Aim of the task =
Return only that part of the material below which starts with the line containing "theorem lockEvent_changes (s" and goes on through the line containing "(lockedEdge_changes _ _ _ _)", restated exactly.

Records for the task =
theorem removeBuffered_changes (s : State) (c) : State.ChangesOnly removeParts s (s.removeBuffered c) := by
  unfold State.removeBuffered
  dsimp only
  have hb : ∀ b, State.ChangesOnly removeParts s (s.setBuffers c b) := fun b =>
    changes_mono (setBuffers_changes s c b) (by decide)
  have hq : ∀ s : State, State.ChangesOnly removeParts s (s.dequeue c) := fun s =>
    changes_mono (dequeue_changes s c) (by decide)
  have hs : ∀ (s : State) c j, State.ChangesOnly removeParts s (s.settle c j) := fun s c j =>
    changes_mono (settle_changes s c j) (by decide)
  have hk : ∀ (s : State) k, State.ChangesOnly removeParts s (s.setKept c k) := fun s k =>
    changes_mono (setKept_changes s c k) (by decide)
  have hr : ∀ (s : State) e r, State.ChangesOnly removeParts s (s.setRole e c r) := fun s e r =>
    changes_mono (setRole_changes s e c r) (by decide)
  repeat' split
  all_goals first
    | exact changes_refl _ _
    | exact changes_trans (changes_trans (hb _) (hq _)) (hs _ _ _)
    | exact changes_trans (changes_trans (changes_trans (hb _) (hq _)) (hk _ _)) (hs _ _ _)
    | exact changes_trans (changes_trans (changes_trans (hb _) (hq _)) (hr _ _ _)) (hr _ _ _)
    | exact hb _

theorem emptyChannel_changes (s : State) (c) :
    State.ChangesOnly (removeParts ++ [.converters, .records]) s (s.emptyChannel c) :=
  changes_trans
    (changes_trans
      (changes_comp (removeParts ++ [.converters, .records]) (setBuffers_changes s c _) (setConverter_changes _ c _)
        (by decide) (by decide))
      (changes_mono (removeBuffered_changes _ c) (by decide)))
    (changes_mono (setRecord_changes _ c none) (by decide))

/-! ### Trackers -/

theorem sampleInput_changes (s : State) (r b) : State.ChangesOnly [.trackers] s (s.sampleInput r b) :=
  setTracker_changes s _ _

/-- The parts the start of a cycle changes. -/
abbrev cycleStartParts : List Part := [.trackers, .buffers, .quiet, .quietEndDue, .converters]

theorem startCycle_changes (s : State) (r st) : State.ChangesOnly cycleStartParts s (s.startCycle r st) := by
  unfold State.startCycle
  dsimp only
  exact changes_trans (changes_trans (changes_trans
    (changes_comp cycleStartParts (setTracker_changes s r _) (startFrames_changes _ r _) (by decide) (by decide))
    (changes_mono (countQuiet_changes _ r) (by decide)))
    (changes_mono (armConverters_changes _ r) (by decide)))
    (changes_mono (issueStrobe_changes _ r 0) (by decide))

theorem raiseSync_changes (s : State) (r a b) : State.ChangesOnly [.ports] s (s.raiseSync r a b) :=
  raise_changes s _

theorem lockEvent_changes (s : State) (r) : State.ChangesOnly verdictParts s (s.lockEvent r) :=
  examineEvent_changes s _ _

theorem enterLocked_changes (s : State) (r e n) : State.ChangesOnly cycleStartParts s (s.enterLocked r e n) :=
  changes_comp _ (setTracker_changes s r _) (startCycle_changes _ r e) (by decide) (by decide)

/-- The parts an event of a tracker changes. -/
abbrev trackerParts : List Part := cycleStartParts ++ verdictParts ++ [.queue, .lastJoin]

theorem lock_changes (s : State) (r e n) : State.ChangesOnly trackerParts s (s.lock r e n) :=
  changes_trans
    (changes_comp trackerParts (enterLocked_changes s r e n) (raiseSync_changes _ r _ _) (by decide) (by decide))
    (changes_mono (lockEvent_changes _ r) (by decide))

theorem lockedEdge_changes (s : State) (r e n) : State.ChangesOnly trackerParts s (s.lockedEdge r e n) :=
  changes_trans
    (changes_comp trackerParts (endCycleFrames_changes s r _) (setTracker_changes _ r _) (by decide) (by decide))
    (changes_mono (startCycle_changes _ r e) (by decide))

theorem relock_changes (s : State) (r e n) : State.ChangesOnly trackerParts s (s.relock r e n) :=
  changes_trans
    (changes_comp trackerParts (endCycleFrames_changes s r _) (enterLocked_changes _ r e n) (by decide) (by decide))
    (changes_mono (raiseSync_changes _ r _ _) (by decide))

theorem acceptEdge_changes (s : State) (r e) : State.ChangesOnly trackerParts s (s.acceptEdge r e) := by
  unfold State.acceptEdge
  dsimp only
  have ht : ∀ x, State.ChangesOnly trackerParts s (s.setTracker r x) := fun x =>
    changes_mono (setTracker_changes s r x) (by decide)
  split
  · exact ht _
  · exact ht _
  · exact ht _
  · split
    · exact changes_trans (ht _) (lock_changes _ _ _ _)
    · exact changes_trans (ht _) (lockedEdge_changes _ _ _ _)
    · exact changes_trans (ht _) (relock_changes _ _ _ _)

Answer for this exercise =
theorem lockEvent_changes (s : State) (r) : State.ChangesOnly verdictParts s (s.lockEvent r) :=
  examineEvent_changes s _ _

theorem enterLocked_changes (s : State) (r e n) : State.ChangesOnly cycleStartParts s (s.enterLocked r e n) :=
  changes_comp _ (setTracker_changes s r _) (startCycle_changes _ r e) (by decide) (by decide)

/-- The parts an event of a tracker changes. -/
abbrev trackerParts : List Part := cycleStartParts ++ verdictParts ++ [.queue, .lastJoin]

theorem lock_changes (s : State) (r e n) : State.ChangesOnly trackerParts s (s.lock r e n) :=
  changes_trans
    (changes_comp trackerParts (enterLocked_changes s r e n) (raiseSync_changes _ r _ _) (by decide) (by decide))
    (changes_mono (lockEvent_changes _ r) (by decide))

theorem lockedEdge_changes (s : State) (r e n) : State.ChangesOnly trackerParts s (s.lockedEdge r e n) :=
  changes_trans
    (changes_comp trackerParts (endCycleFrames_changes s r _) (setTracker_changes _ r _) (by decide) (by decide))
    (changes_mono (startCycle_changes _ r e) (by decide))

theorem relock_changes (s : State) (r e n) : State.ChangesOnly trackerParts s (s.relock r e n) :=
  changes_trans
    (changes_comp trackerParts (endCycleFrames_changes s r _) (enterLocked_changes _ r e n) (by decide) (by decide))
    (changes_mono (raiseSync_changes _ r _ _) (by decide))

theorem acceptEdge_changes (s : State) (r e) : State.ChangesOnly trackerParts s (s.acceptEdge r e) := by
  unfold State.acceptEdge
  dsimp only
  have ht : ∀ x, State.ChangesOnly trackerParts s (s.setTracker r x) := fun x =>
    changes_mono (setTracker_changes s r x) (by decide)
  split
  · exact ht _
  · exact ht _
  · exact ht _
  · split
    · exact changes_trans (ht _) (lock_changes _ _ _ _)
    · exact changes_trans (ht _) (lockedEdge_changes _ _ _ _)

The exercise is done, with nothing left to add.